For every one that asketh receiveth; and he that seeketh findeth; and to him that knocketh it shall be opened.

These words are far more than a promise to answer prayer; and, depending on what men pray for, they may be even a threat. Certainly, there is a statement of God's law that prayers, in some measure at least, determine the kind of answer. Goodspeed's translation is, "Ask, and what you ask will be given you. Search, and you will find what you search for."[3] Thus, if one pursues unworthy goals, he may attain them. Alas, many do. Prayers should be disciplined to request only those things which are truly desirable and should always submissively include the provision, "Nevertheless, not my will but thine be done" (Matthew 26:39).
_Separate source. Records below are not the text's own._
-- ==== Sys2Proof/Certificates/Slice0/Obligations.lean ====
section
/-!
DEFINITION. The statements for the provers. The first definitions name the instructions of one shape by
their size, so that one statement covers bytes, words and longs.
-/

namespace Sys2Proof.Machine

/-- WRBYTE, WRWORD, WRLONG D,S. -/
def storeDS : DataSize → Cond → CogAddr → CogAddr → Instr
  | .byte => .wrbyteDS
  | .word => .wrwordDS
  | .long => .wrlongDS

/-- WRBYTE, WRWORD, WRLONG D,PTR. -/
def storePtr : DataSize → Cond → CogAddr → PtrExpr → Instr
  | .byte => .wrbyteDPtr
  | .word => .wrwordDPtr
  | .long => .wrlongDPtr

/-- RDBYTE, RDWORD, RDLONG D,S. -/
def loadDS : DataSize → Bool → Cond → CogAddr → CogAddr → Instr
  | .byte => .rdbyteDS
  | .word => .rdwordDS
  | .long => .rdlongDS

/-- RDBYTE, RDWORD, RDLONG D,PTR. -/
def loadPtr : DataSize → Bool → Cond → CogAddr → PtrExpr → Instr
  | .byte => .rdbyteDPtr
  | .word => .rdwordDPtr
  | .long => .rdlongDPtr

/-- RDBYTEC, RDWORDC, RDLONGC D,S. -/
def cachedDS : DataSize → Bool → Cond → CogAddr → CogAddr → Instr
  | .byte => .rdbytecDS
  | .word => .rdwordcDS
  | .long => .rdlongcDS

/-- RDBYTEC, RDWORDC, RDLONGC D,PTR. -/
def cachedPtr : DataSize → Bool → Cond → CogAddr → PtrExpr → Instr
  | .byte => .rdbytecDPtr
  | .word => .rdwordcDPtr
  | .long => .rdlongcDPtr

/-- The uncached reads as arguments of ZRule. -/
def loadSource : DataSize → ZSource
  | .byte => .rdbyte
  | .word => .rdword
  | .long => .rdlong

/-- The cached reads as arguments of ZRule. -/
def cachedSource : DataSize → ZSource
  | .byte => .rdbytec
  | .word => .rdwordc
  | .long => .rdlongc

/-- The value of an operand of JMPTASK. -/
def taskOperandBits (op : TaskOperand) (s : State) : Long :=
  match op with
  | .lit v => v
  | .reg a => s.x a

/-- An operand of JMPTASK can be read: a literal, or a register that is no QUAD still in its delay. -/
def taskOperandReady (op : TaskOperand) (s : State) : Bool :=
  match op with
  | .lit _ => true
  | .reg a => !s.early a

/-- The hub address of a register operand: bits 16..0 of the register (R64, R160). -/
def regAddress (src : CogAddr) (s : State) : HubAddr := (s.x src).setWidth 17

/-- A word of major opcode 000011 from its bits 25..22, COND, its D field and its function code (R102).
-/
def functionWord (group : BitVec 4) (k : Cond) (d code : BitVec 9) : Long := 0b000011#6 ++ group ++ k ++ d ++ code

/-- The fetch of the word at `a` meets no hazard (R72, R266, R267). -/
def fetchable (s : State) (a : CogAddr) : Prop :=
  (s.overlaid a = true → s.qex = 0) ∧ s.writtenTooRecently a = false

end Sys2Proof.Machine

open Sys2Proof Sys2Proof.Machine

/-! ## Encoding -/

/-- Every well-formed instruction has a word, and the decoder reads that word as that instruction, with
every operand at every value. -/
def Obligations.DecodeOfEncodeIsIdentity : Prop :=
  ∀ i : Instr, i.WellFormed → ∃ w, encode i = some w ∧ decode w = .ok i

/-- A word that decodes is the word the encoder writes for its instruction: no bit of it is dropped. -/
def Obligations.EncodeOfDecodeIsIdentity : Prop :=
  ∀ (w : Long) (i : Instr), decode w = .ok i → encode i = some w

/-- R110: the decoder accepts exactly the words that a row of the table matches, and no two rows match
the same word. -/
def Obligations.DecoderAcceptsExactlyTheTableRows : Prop :=
  (∀ w : Long, (∃ i, decode w = .ok i) ↔ ∃ row ∈ opcodeTable, row.accepts w = true) ∧
  ∀ (w : Long), ∀ r₁ ∈ opcodeTable, ∀ r₂ ∈ opcodeTable,
    r₁.accepts w = true → r₂.accepts w = true → r₁ = r₂

/-- R111: a word that no row matches is refused when a step fetches it (the spec's decision D29). -/
def Obligations.UnlistedWordIsRefused : Prop :=
  ∀ (s s₁ : State) (w : Long), beginSlot s = .next s₁ → s₁.word s₁.pc = .long w → fetchable s₁ s₁.pc →
    (∀ row ∈ opcodeTable, row.accepts w = false) → ∃ why, step s = .refused (.notInSpec why)

/-- R113: no word decodes to a form without an encoding, and the encoder has no word for one. -/
def Obligations.TaskTermsHaveNoWord : Prop :=
  ∀ t : TaskTerm, encode t.toInstr = none ∧ ∀ w : Long, decode w ≠ .ok t.toInstr

/-- Eight words written out from the spec's encodings decode to the instructions they stand for. -/
def Obligations.SampleWordsDecode : Prop :=
  decode 0x003C4021#32 = .ok (.wrbyteDS 15#4 0x020#9 0x021#9) ∧
  decode 0x047C41C1#32 = .ok (.wrwordDPtr 15#4 0x020#9 ⟨true, true, true, 1#6⟩) ∧
  decode 0x09FC40CF#32 = .ok (.rdlongcDPtr false 15#4 0x020#9 ⟨false, true, true, 15#6⟩) ∧
  decode 0x0D3C42B1#32 = .ok (.rdquadcD 15#4 0x021#9) ∧
  decode 0x0CFC4012#32 = .ok (.getptraD false false true 15#4 0x020#9) ∧
  decode 0x0CFC08B6#32 = .ok (.subptraN 15#4 4#9) ∧
  decode 0x0C7C0008#32 = .ok (.cachex 15#4) ∧
  decode 0x0C7C0208#32 = .error .cachexField

/-! ## The step -/

/-- R140: where the location at the slot's program counter holds a word that decodes to `i`, and no other
cog writes before this step, the step is `exec i` on the state with the counters of R266 counted down and
the program counter advanced, followed by the end of the slot. -/
def Obligations.StepRunsDecodedInstruction : Prop :=
  ∀ (s : State) (w : Long) (i : Instr), s.others = [] → s.tick.word s.pc = .long w → decode w = .ok i →
    fetchable s.tick s.pc →
    step s = andThen (exec i s.tick.advance) (fun t => .next (endSlot i t))

/-- R113, D37: the same for a location that holds an abstract word. -/
def Obligations.StepRunsPlacedTerm : Prop :=
  ∀ (s : State) (term : TaskTerm), s.others = [] → s.tick.word s.pc = .term term →
    fetchable s.tick s.pc →
    step s = andThen (exec term.toInstr s.tick.advance) (fun t => .next (endSlot term.toInstr t))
Of all rash things, a rash prayer is the rashest. Rachel prayed, "Give me children, or else I die" (Genesis 30:1). God gave her children, "and she died" (Genesis 35:18). The children of Israel "lusted exceedingly in the wilderness, and tempted God in the desert. And he gave them their request, but sent leanness into their soul" (Psalms 106:14,15). Elizabeth Barrett Browning wrote:

"God answers sharp and sudden on some prayers. And thrusts the thing we have prayed for in our face, A gauntlet with a gift in't."[4]

Ralph Waldo Emerson put it this way:

What we seek we shall find; what we flee from flees from us; as Goethe said, "What we wish for in youth, comes in heaps on us in old age," too often cursed with the granting of our prayer; and hence the high caution, that, since we are sure of having what we wish, we beware to ask only for high things.[5]

[3] Edgar J. Goodspeed, New Testament (Chicago: University of Chicago Press).

[4] Frank S. Mead, The Encyclopedia of Religious Quotations (Westwood, New Jersey: Fleming H. Revell Company, 1965), p. 338, from Elizabeth Barrett Browning, Aurora.

[5] Ibid., p. 339, from Ralph Waldo Emerson, Conduct of Life.